Política atrás das grades: combate ou reforça a corrupção?
Não sou da área do Direito. Como jovem negra e periférica, minha educação passou às margens de compreender a constitucionalidade que rege nosso país. Minha primeira experiência com o Judiciário foi no Tribunal de Justiça da Bahia, como estagiária em comunicação. Pelos corredores empoeirados de práticas aristocráticas, corre solto um piada sem graça: juízes pensam que são deuses; desembargadores são. Imagina a sensação de poder de um ministro do Supremo.
Sou jornalista e de mídia já entendo um pouco mais. Como filha da classe trabalhadora, minha infância foi quase toda em frente à TV. Na universidade, pude exercitar uma leitura mais crítica sobre conteúdo midiático, através da análise do discurso. Então descobri o quanto a grande mídia opera a lógica das estruturas opressoras do Estado, reproduz as violências e contribui para a concentração de poder.
Minhas análises sobre o Judiciário e a mídia só se aprofundaram com a vivência política. A consciência racial me fez compreender a tal seletividade da Justiça brasileira, que encarcera pretos e absolve os assassinos de pretos. Vi os impactos da cultura autoritária se materializarem em meu corpo de mulher, cujas escolhas também estão sujeitas às decisões deste poder coronelista, meritocrático, clientelista. Meu asco pela grande mídia crescia também a cada elemento da cultura patriarcal e racista reforçado nos formatos dos oligopólios de comunicação: cada mulher culpabilizada pelo estupro em transmissão ao vivo, cada morte negra relativizada por um suposto envolvimento com tráfico de drogas, afinal, se é preto, é suspeito; pra não dizer culpado. Nosso sangue espetacularizado e servido no almoço da família tradicional brasileira.
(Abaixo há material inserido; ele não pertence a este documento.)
/-- A completed take applies (R253, R275); one that is not complete is counted. (DEDUCED, log 38.) -/
def State.applyTake (s : State) (n m : Nat) (t : Take) : State :=
  if !t.done then (s.inc (F.CSTALL_TAKE_LATE_CNT n m)).raise (F.CSTALL_STAT_TAKE_LATE_EV n m)
  else match t.buf with
  | none => (s.copyStamp n m none).postFetch n m
  | some b => ((s.retire n m).bindBuf n m b t.stamp).inc (F.CSTALL_TAKES_CNT n m)

/-- What a stall's values in force say of its source: enabled, MODE, SRC_KIND, SRC. -/
structure SrcSel where
  on : Bool
  mode : Nat
  kind : Nat
  src : Nat
deriving DecidableEq, Repr

def State.srcSel (s : State) (n m : Nat) : SrcSel :=
  ⟨s.judged n m, s.getLive (F.CSTALL_CTRL_MODE n m), s.getLive (F.CSTALL_CTRL_SRC_KIND n m),
   s.getLive (F.CSTALL_SRC_IDX n m)⟩

/-- The source changed (R50): MODE, or in ring mode SRC_KIND or SRC. -/
def SrcSel.changed (a b : SrcSel) : Bool :=
  a.mode != b.mode || (b.mode == 1 && (a.kind != b.kind || a.src != b.src))

/-- A stall at a latch, after the commit's values: buffer, stamp and fresh state. `bind` is the bind that the snapshot
applies; a stall in ring mode takes no slot at the latch that enables it (R864). -/
def State.stallLatch (s : State) (n m : Nat) (old : SrcSel) (bind : Option Bind) : State :=
  let new := s.srcSel n m
  let r := s.stall n m
  let take := r.take
  let ring0 := match r.buf with | some { ring := some x, .. } => some x | _ => none
  let s := s.setStall n m { r with take := none, faulted := false, rows := [], lines := [] }
  let changed := old.changed new
  let bind := bind.filter (fun b => if new.mode = 1 then b.ring == some (new.kind, new.src) else b.ring.isNone)
  let s := match r.late with
    | some b => if b.done then (s.setStall n m { s.stall n m with late := none }).copyStamp n m b.stamp else s
    | none => s
  let s := if !new.on then (s.dropBuf n m).setStall n m { (s.dropBuf n m).stall n m with late := none }
    else if !old.on && new.mode == 1 then s.dropBuf n m
    else match bind with
    | some b => s.applyBind n m b
    | none =>
      if changed || !old.on then s.dropBuf n m
      else match take with
      | some t => s.applyTake n m t
      | none => s
  let s := s.stampPend n m
  let s := s.cond (new.on && changed) fun s => s.setFstall n m { s.fstall n m with rebound := true }
  match ring0 with
  | some (k, i, c) =>
    match (s.stall n m).buf with
    | some { ring := some x, .. } => if x = (k, i, c) then s else s.slotRetired k i c
    | _ => s.slotRetired k i c
  | none => s

/-- Validity at the latch (R260): an invalid stall posts FETCH_FAULT at every latch. (DEDUCED, log 38.) -/
def State.stallCheck (s : State) (n m : Nat) : State :=
  if !s.judged n m then s.drop (F.CSTALL_STAT_CFG_ERR n m)
  else
    let inj := s.injArmed 0x12 (n * 8 + m)
    let s := s.injSpend 0x12 (n * 8 + m)
    let bad := inj || s.stallInvalid n m
    (s.put (F.CSTALL_STAT_CFG_ERR n m) bad).cond bad fun s =>
      (s.postFetch n m).detectWith inj 0x12 (n * 8 + m) (s.word (R.HEAD_FRAME_CNT n))

end Sys2Proof.Machine
end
Estes segmentos, cuja legitimidade e respeitabilidade são questionáveis, agora se colocam como os totens da moral e da ética no “combate” à corrupção.
A nossa sede de justiça não será saciada com esta água de esgoto. Quero falar da água limpa da reforma politica, da transparência e da reestruturação radical do sistema de Justiça. Não da pra fulanizar a corrupção criando uma epopeia entre vilões e heróis, quando o problema central está nas regras do jogo, que permanecerão independente dos jogadores. Pra nós, que assistimos ao presidente Lula, nosso principal símbolo, ser vilipendiado, perseguido, coagido coercitivamente, interrogado por horas e horas e hoje condenado pelo cinismo da elite brasileira, personificada no juiz Sérgio Moro, pode parecer confortante ver os nossos inimigos de classe sendo presos e expostos na mídia. Precisamos, no entanto, fazer um debate mais profundo sobre o que está em jogo, uma reflexão sistêmica sobre o Estado brasileiro e suas possibilidades de reconfiguração democrática numa direção progressiva.
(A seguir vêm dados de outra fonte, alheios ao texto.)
/-- RATE, QP and MARGIN values that are within their ranges (R473). -/
def rateOk (rate qp margin : Nat) : Bool :=
  let lo := bitsOf qp 5 0
  let hi := bitsOf qp 13 8
  let init := bitsOf qp 21 16
  100 ≤ rate && rate ≤ 400000 && hi ≤ 51 && init ≤ 51 && lo ≤ init && lo ≤ hi && 1 ≤ bitsOf qp 27 24 && margin ≤ 64

/-- The surface of reference buffer `i` (R445). -/
def State.refSurf (s : State) (c i : Nat) : Surf :=
  ⟨s.addrPair (R.ENC_REF_BASE_LO c) (R.ENC_REF_BASE_HI c) + i * s.get (F.ENC_REF_POOL_BUF_PAGES c) * 4096,
   if s.flag (F.ENC_CTRL_TEN_BIT c) then 7 else 6, true, s.get (F.ENC_SIZE_WIDTH c), s.get (F.ENC_SIZE_HEIGHT c), 0⟩

/-- POOL_NEED (R445). -/
def State.encPoolNeed (s : State) (c : Nat) : Nat :=
  ((s.refSurf c 0).bytes / 4096 + Config.encMotion (s.get (F.ENC_SIZE_WIDTH c)) (s.get (F.ENC_SIZE_HEIGHT c))
    (s.word (R.ENC_SPLIT_CFG c))) % 65536

/-- The split breaks the codec's limits: tiles and WPP are H.265's; a tile is at least 256 × 64. -/
def State.splitBreaks (s : State) (c : Nat) (l : Level) : Bool :=
  let codec := s.get (F.ENC_CTRL_CODEC c)
  match s.get (F.ENC_CTRL_SPLIT c) with
  | 1 => decide (ceilDiv (s.get (F.ENC_SIZE_HEIGHT c)) (ctuOf codec) < s.get (F.ENC_SPLIT_CFG_SLICES c))
  | 2 => codec == 1 || l.cols < s.get (F.ENC_SPLIT_CFG_TILE_COLS c) || l.rows < s.get (F.ENC_SPLIT_CFG_TILE_ROWS c) ||
      (s.rowsOf c).any (fun g => g.w < 256 && g.w != s.get (F.ENC_SIZE_WIDTH c)) || (s.rowsOf c).isEmpty
  | 3 => codec == 1
  | _ => false

/-- The input ring is absent, not enabled or of another payload (R443). -/
def State.encSrcBad (s : State) (c : Nat) : Bool :=
  let i := s.get (F.ENC_SRC_IDX c)
  match s.get (F.ENC_CTRL_SRC_KIND c) with
  | 0 => !s.flag (F.INGR_CTRL_ENABLE i) || !(s.get (F.INGR_CTRL_PAYLOAD i) == 3 || s.get (F.INGR_CTRL_PAYLOAD i) == 5)
  | 1 => !decide (i < 128) || !s.flag (F.DEC_CTRL_ENABLE i)
  | _ => !decide (i < 32) || !s.hasWb i || !s.flag (F.COMP_WB_CTRL_EN i)

/-- An enable of context `c` is refused (R443). -/
def State.encRefused (s : State) (c : Nat) : Bool :=
  let codec := s.get (F.ENC_CTRL_CODEC c)
  let lvl := levelFor codec (s.get (F.ENC_SIZE_WIDTH c)) (s.get (F.ENC_SIZE_HEIGHT c)) (s.get (F.ENC_PERIOD_US c))
    (s.get (F.ENC_RATE_BITRATE c))
  (s.encGroup (s.get (F.ENC_CTRL_GROUP c))).isEmpty || s.encSrcBad c || (codec == 1 && s.flag (F.ENC_CTRL_TEN_BIT c)) ||
  !s.encRanges c || !rateOk (s.get (F.ENC_RATE_BITRATE c)) (s.word (R.ENC_QP c)) (s.get (F.ENC_MARGIN_MARGIN c)) ||
  (match lvl with
   | some l => decide (l.cpb < s.get (F.ENC_BUFFER_BUF_SIZE c)) || s.splitBreaks c l
   | none => true) ||
  decide (s.get (F.ENC_REF_POOL_BUF_PAGES c) < s.encPoolNeed c) ||
  (s.flag (F.ENC_CTRL_WLK_EN c) && (List.range 64).any (fun d => d != c && s.flag (F.ENC_CTRL_ENABLE d) &&
    s.flag (F.ENC_CTRL_WLK_EN d) && s.get (F.ENC_WLK_VC d) == s.get (F.ENC_WLK_VC c) &&
    s.get (F.ENC_WLK_TAG d) == s.get (F.ENC_WLK_TAG c)))

/-- A reserved CODEC, SRC_KIND, virtual channel 15 or an overlap (R477, R517). -/
def State.encReserved (s : State) (c : Nat) : Bool :=
  let codec := s.get (F.ENC_CTRL_CODEC c)
  codec == 0 || codec == 3 || s.get (F.ENC_CTRL_SRC_KIND c) == 3 ||
  (s.flag (F.ENC_CTRL_WLK_EN c) && s.get (F.ENC_WLK_VC c) == 15) ||
  s.inUseClash (.enc c) (s.encAreas c)

/-- An UNPREDICTABLE outcome confined to the context (R477). (DESIGN CHOICE, log 21.) -/
def State.encUnpred (s : State) (c master : Nat) : State :=
  s.unpredictable master (R.ENC_CTRL c) (R.ENC_CTRL c + 0xFF)

/-- A context that passed its checks is enabled (R443, R476): the first picture is a key picture. -/
def State.encEnable (s : State) (c : Nat) : State :=
  let s := [R.ENC_OUT_WR_IDX c, R.ENC_OUT_RD_IDX c, R.ENC_PICS c, R.ENC_KEYS c, R.ENC_OVERRUNS c, R.ENC_SKIP_PICS c,
    R.ENC_SKIP_ROWS c, R.ENC_INPUT_SKIPS c, R.ENC_KEYREQ_CNT c, R.ENC_KEYREQ_DROPS c, R.ENC_SIZE_DROPS c,
    R.ENC_INPUT_FAULTS c, R.ENC_DROPS c, R.ENC_OUT_WAITS c, R.ENC_BUF_OVF c, R.ENC_FILL c,
    R.ENC_LAST_BUDGET c].foldl (fun s a => s.setWord a 0) s
  let s := s.setEnc c { follows := some (s.get (F.ENC_CTRL_SRC_KIND c), s.get (F.ENC_SRC_IDX c)), force := true }
  (s.raise (F.ENC_CTRL_ENABLE c)).raise (F.ENC_STAT_ACTIVE c)

/-- A write of CTRL (R443, R472). -/
def State.writeEncCtrl (s : State) (c : Nat) (w : Wr) : State :=
  s.guarded (G.ENC_CTRL c) w fun s =>
    let v := w.data.toNat
    if s.flag (F.ENC_CTRL_ENABLE c) then
      let s := s.cond (v % 2 ^ 31 != s.word (R.ENC_CTRL c) % 2 ^ 31) (·.raise (F.ENC_STAT_CFG_REJ c))
      s.cond (!bitOf v 31) (·.drop (F.ENC_CTRL_ENABLE c))
    else
      let s := s.setWord (R.ENC_CTRL c) (v % 2 ^ 31)
      if !bitOf v 31 then s
      else if s.encReserved c then s.encUnpred c w.master
      else if s.encRefused c then s.raise (F.ENC_STAT_CFG_REJ c)
      else s.encEnable c

/-- The picture in coding has completed after a disable (R444). -/
def State.encDrained (s : State) (c : Nat) : State :=
  if !s.flag (F.ENC_CTRL_ENABLE c) && s.flag (F.ENC_STAT_ACTIVE c) && (s.enc c).cur.isNone then
    (s.setEnc c { s.enc c with follows := none, held := none }).drop (F.ENC_STAT_ACTIVE c)
  else s

/-- Registers of an enabled context that a write may change (R443). -/
def encOpen (a : Nat) : Bool :=
  ([0x00, 0x14, 0x20, 0x24, 0x50, 0x58, 0x5C, 0x60] : List Nat).contains ((a - R.ENC_CTRL 0) % 0x100)

/-- A write of RATE, QP or MARGIN to an enabled context is within the ranges (R473). -/
def State.encRateWrite (s : State) (c a v : Nat) : Bool :=
  let pick := fun r => if a = r then v else s.word r
  rateOk (pick (R.ENC_RATE c)) (pick (R.ENC_QP c)) (pick (R.ENC_MARGIN c))

/-- A write of OUT_RD_IDX (R458, R477). -/
def State.writeEncRd (s : State) (c : Nat) (w : Wr) : State :=
  s.guarded (G.ENC_OUT_RD_IDX c) w fun s =>
    let v := w.data.toNat % 65536
    let rd := s.get (F.ENC_OUT_RD_IDX_IDX c)
    if s.flag (F.ENC_CTRL_WLK_EN c) || ahead (s.get (F.ENC_OUT_WR_IDX_IDX c)) rd < ahead v rd then s.encUnpred c w.master
    else s.set (F.ENC_OUT_RD_IDX_IDX c) v

/-! ## Key-picture requests (R461 to R464) -/

/-- A request at a context (R461 to R463, R469). -/
def State.encRequest (s : State) (c : Nat) : State :=
  if !s.flag (F.ENC_CTRL_ENABLE c) then s
  else
    let s := s.inc (F.ENC_KEYREQ_CNT_CNT c)
    let hold := min 1000 (s.get (F.ENC_KEYREQ_HOLDOFF c)) * 1000000
    let r := s.enc c
    if hold ≠ 0 && (match r.lastKey with | some t => decide (s.ns ≤ t + hold) | none => false) then
      (s.inc (F.ENC_KEYREQ_DROPS_CNT c)).raise (F.ENC_STAT_KEYREQ_EV c)
    else s.setEnc c { r with req := true }

/-- A write of KEYREQ (R461, R475). -/
def State.writeEncKeyreq (s : State) (c : Nat) (w : Wr) : State :=
  s.guarded (G.ENC_KEYREQ c) w fun s =>
    let s := s.plainWrite w (R.ENC_KEYREQ c)
    s.cond (bitOf w.data.toNat 31) (·.encRequest c)

/-- The next picture of a context is a key picture (R462, R464, R467). -/
def State.keyDue (s : State) (c : Nat) : Bool :=
  let r := s.enc c
  let gop := s.get (F.ENC_GOP_GOP_LEN c)
  r.force || r.req || (gop != 0 && gop ≤ r.since)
Eu não acredito nesse fluxo, não acredito nestes agentes e não acredito neste método. A corrupção não está sendo combatida, ela está sendo esvaziada de seu sentido mais profundo e vendida a partir de suas relações mais superficiais. O resultado é as pessoas se afastando ainda mais da política, quando deveriam aproximar-se, afinal, a participação é de fato a maior via de combate à corrupção.
Enquanto os jornais fazem um big brother dos bastidores das operações da Polícia Federal, o governo golpista gasta mais de 60 milhões de reais em propaganda a favor da Reforma da Previdência. Enquanto comemoramos a prisão de nossos adversários, nenhum jornal fala da luta pela liberdade de Rafael Braga. Enquanto lutamos pra retirar Temer pelas mãos do povo, os empresários e a extrema direita articulam uma sucessão muito pior via eleições indiretas.
O momento é complexo. As abordagens precisam ser precisas, críticas e didáticas na disputa de narrativa. Quero aqui fazer a defesa da politica e também a denúncia de um sistema político falido. Crápulas como Michel Temer, Aécio Neves, Geddel Vieira Lima, Rodrigo Maia são produtos desse sistema regido pelo poder econômico, que segue imune às investigações da Operação Lava Jato.
A única possibilidade de retomar a democracia no Brasil são eleições diretas para convocação subsequente de uma constituinte soberana para a reforma politica. Precisamos convencer as pessoas do por quê e pra quê Diretas Já! O povo quer acabar com a corrupção e não revezar a gerência sobre o sistema politico corrupto. O povo sabe o que quer, mas o povo também quer o que não sabe.